Items listed in a dataset =
◆ ◆ ◆ ◆

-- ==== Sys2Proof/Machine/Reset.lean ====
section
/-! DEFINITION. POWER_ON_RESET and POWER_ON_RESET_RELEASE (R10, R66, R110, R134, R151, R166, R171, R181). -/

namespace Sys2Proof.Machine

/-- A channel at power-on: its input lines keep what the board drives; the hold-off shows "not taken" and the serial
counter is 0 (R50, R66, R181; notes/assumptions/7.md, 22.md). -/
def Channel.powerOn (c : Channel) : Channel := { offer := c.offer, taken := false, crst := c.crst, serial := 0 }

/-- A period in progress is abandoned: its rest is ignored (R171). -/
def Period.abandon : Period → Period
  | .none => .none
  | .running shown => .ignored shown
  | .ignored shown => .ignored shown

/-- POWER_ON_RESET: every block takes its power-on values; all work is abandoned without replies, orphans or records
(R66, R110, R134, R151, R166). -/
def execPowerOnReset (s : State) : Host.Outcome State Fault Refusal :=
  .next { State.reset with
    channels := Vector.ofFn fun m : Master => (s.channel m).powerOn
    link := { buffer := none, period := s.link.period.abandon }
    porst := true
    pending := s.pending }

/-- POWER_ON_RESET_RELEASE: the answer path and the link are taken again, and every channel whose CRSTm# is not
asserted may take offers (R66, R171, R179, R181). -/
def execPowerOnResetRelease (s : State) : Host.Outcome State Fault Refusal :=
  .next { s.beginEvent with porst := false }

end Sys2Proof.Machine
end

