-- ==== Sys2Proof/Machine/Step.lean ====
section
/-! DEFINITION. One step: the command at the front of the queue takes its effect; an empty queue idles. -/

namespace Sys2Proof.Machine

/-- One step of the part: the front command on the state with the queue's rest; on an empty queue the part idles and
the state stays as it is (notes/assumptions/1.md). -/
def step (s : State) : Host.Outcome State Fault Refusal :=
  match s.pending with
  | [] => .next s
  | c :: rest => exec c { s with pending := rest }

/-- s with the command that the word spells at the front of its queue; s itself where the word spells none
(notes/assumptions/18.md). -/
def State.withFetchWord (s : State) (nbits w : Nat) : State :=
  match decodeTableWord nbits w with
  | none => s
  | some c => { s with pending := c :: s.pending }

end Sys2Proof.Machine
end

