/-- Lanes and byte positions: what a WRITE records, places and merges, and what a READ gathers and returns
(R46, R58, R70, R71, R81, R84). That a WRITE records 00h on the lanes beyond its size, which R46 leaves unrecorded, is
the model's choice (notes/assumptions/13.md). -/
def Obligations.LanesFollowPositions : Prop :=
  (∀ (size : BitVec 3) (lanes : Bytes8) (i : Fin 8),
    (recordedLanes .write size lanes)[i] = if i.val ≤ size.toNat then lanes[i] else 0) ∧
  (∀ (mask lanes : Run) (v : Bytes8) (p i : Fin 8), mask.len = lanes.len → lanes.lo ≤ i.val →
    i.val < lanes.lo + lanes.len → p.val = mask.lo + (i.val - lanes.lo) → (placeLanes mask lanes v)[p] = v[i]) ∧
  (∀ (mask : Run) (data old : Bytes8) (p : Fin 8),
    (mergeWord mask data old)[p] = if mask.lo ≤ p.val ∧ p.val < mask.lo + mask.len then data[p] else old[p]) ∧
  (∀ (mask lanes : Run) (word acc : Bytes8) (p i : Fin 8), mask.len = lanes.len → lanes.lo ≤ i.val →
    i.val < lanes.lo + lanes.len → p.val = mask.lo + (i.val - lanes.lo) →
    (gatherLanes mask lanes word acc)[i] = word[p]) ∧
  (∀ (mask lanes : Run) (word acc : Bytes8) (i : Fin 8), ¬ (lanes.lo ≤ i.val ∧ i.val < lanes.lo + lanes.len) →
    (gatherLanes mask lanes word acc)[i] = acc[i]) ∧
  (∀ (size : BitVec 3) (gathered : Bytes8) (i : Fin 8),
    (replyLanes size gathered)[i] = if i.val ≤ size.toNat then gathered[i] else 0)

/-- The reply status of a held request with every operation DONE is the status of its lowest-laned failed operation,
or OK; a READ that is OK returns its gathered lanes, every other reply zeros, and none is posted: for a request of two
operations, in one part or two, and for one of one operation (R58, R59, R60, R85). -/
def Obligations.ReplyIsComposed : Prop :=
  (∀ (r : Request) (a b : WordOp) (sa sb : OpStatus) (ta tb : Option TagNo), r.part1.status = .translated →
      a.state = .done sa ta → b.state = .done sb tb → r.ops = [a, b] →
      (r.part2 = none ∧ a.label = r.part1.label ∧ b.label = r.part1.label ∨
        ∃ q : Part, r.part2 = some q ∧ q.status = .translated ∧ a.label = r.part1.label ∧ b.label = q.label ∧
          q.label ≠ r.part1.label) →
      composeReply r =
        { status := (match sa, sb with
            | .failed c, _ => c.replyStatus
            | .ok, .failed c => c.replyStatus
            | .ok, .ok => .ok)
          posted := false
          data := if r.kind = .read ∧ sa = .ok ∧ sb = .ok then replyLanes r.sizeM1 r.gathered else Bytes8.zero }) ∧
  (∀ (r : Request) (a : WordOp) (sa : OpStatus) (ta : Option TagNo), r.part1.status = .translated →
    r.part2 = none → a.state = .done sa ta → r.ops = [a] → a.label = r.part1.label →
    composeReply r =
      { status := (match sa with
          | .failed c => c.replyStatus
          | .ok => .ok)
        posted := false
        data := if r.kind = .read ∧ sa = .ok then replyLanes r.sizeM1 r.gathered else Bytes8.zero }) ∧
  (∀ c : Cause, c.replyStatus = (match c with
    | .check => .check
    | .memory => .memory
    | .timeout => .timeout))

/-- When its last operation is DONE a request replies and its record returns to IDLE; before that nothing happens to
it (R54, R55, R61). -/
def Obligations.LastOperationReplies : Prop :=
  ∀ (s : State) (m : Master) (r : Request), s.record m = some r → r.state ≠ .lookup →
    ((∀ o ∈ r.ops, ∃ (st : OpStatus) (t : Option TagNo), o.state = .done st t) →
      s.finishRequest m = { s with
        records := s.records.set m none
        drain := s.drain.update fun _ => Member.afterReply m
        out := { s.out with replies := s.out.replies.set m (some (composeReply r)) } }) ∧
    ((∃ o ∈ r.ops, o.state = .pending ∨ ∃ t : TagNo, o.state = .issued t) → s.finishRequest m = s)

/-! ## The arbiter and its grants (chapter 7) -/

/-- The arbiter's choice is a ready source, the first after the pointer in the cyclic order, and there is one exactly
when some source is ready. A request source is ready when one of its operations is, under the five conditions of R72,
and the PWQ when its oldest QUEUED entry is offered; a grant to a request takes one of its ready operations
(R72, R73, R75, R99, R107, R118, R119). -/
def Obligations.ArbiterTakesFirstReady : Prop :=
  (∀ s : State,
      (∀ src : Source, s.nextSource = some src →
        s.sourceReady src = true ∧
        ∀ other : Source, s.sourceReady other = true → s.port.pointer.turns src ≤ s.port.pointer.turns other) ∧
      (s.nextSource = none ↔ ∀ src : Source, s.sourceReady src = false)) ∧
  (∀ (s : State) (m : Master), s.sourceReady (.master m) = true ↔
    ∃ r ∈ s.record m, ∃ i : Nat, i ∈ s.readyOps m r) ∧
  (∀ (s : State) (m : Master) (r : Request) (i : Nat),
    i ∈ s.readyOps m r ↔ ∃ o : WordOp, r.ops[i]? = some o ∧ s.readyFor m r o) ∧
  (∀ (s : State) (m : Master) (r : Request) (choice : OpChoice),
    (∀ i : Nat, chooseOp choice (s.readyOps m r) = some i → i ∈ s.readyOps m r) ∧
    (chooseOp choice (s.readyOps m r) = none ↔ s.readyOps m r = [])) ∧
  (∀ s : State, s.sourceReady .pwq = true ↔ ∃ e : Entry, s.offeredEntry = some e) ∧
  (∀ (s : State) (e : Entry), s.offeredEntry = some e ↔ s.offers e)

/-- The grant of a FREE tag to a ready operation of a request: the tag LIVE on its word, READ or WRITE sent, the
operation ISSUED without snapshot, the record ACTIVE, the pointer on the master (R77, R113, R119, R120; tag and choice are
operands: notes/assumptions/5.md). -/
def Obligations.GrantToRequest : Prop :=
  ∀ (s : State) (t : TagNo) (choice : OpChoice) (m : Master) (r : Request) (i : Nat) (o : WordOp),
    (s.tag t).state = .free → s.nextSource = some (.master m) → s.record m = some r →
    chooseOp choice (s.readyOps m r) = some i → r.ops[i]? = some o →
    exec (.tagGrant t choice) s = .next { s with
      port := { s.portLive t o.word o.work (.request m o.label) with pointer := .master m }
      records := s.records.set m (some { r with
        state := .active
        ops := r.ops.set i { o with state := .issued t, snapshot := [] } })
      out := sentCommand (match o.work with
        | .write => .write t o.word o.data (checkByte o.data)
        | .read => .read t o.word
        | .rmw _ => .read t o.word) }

◆ ◆ ◆ ◆

TASK ITEM = Reproduce only the lines above, starting at the line with "the state stays" and ending at the line with "rest => exec", exactly as written.

RESPONSE BELOW =
the state stays as it is (notes/assumptions/1.md). -/
def step (s : State) : Host.Outcome State Fault Refusal :=
  match s.pending with
  | [] => .next s
  | c :: rest => exec c { s with pending := rest }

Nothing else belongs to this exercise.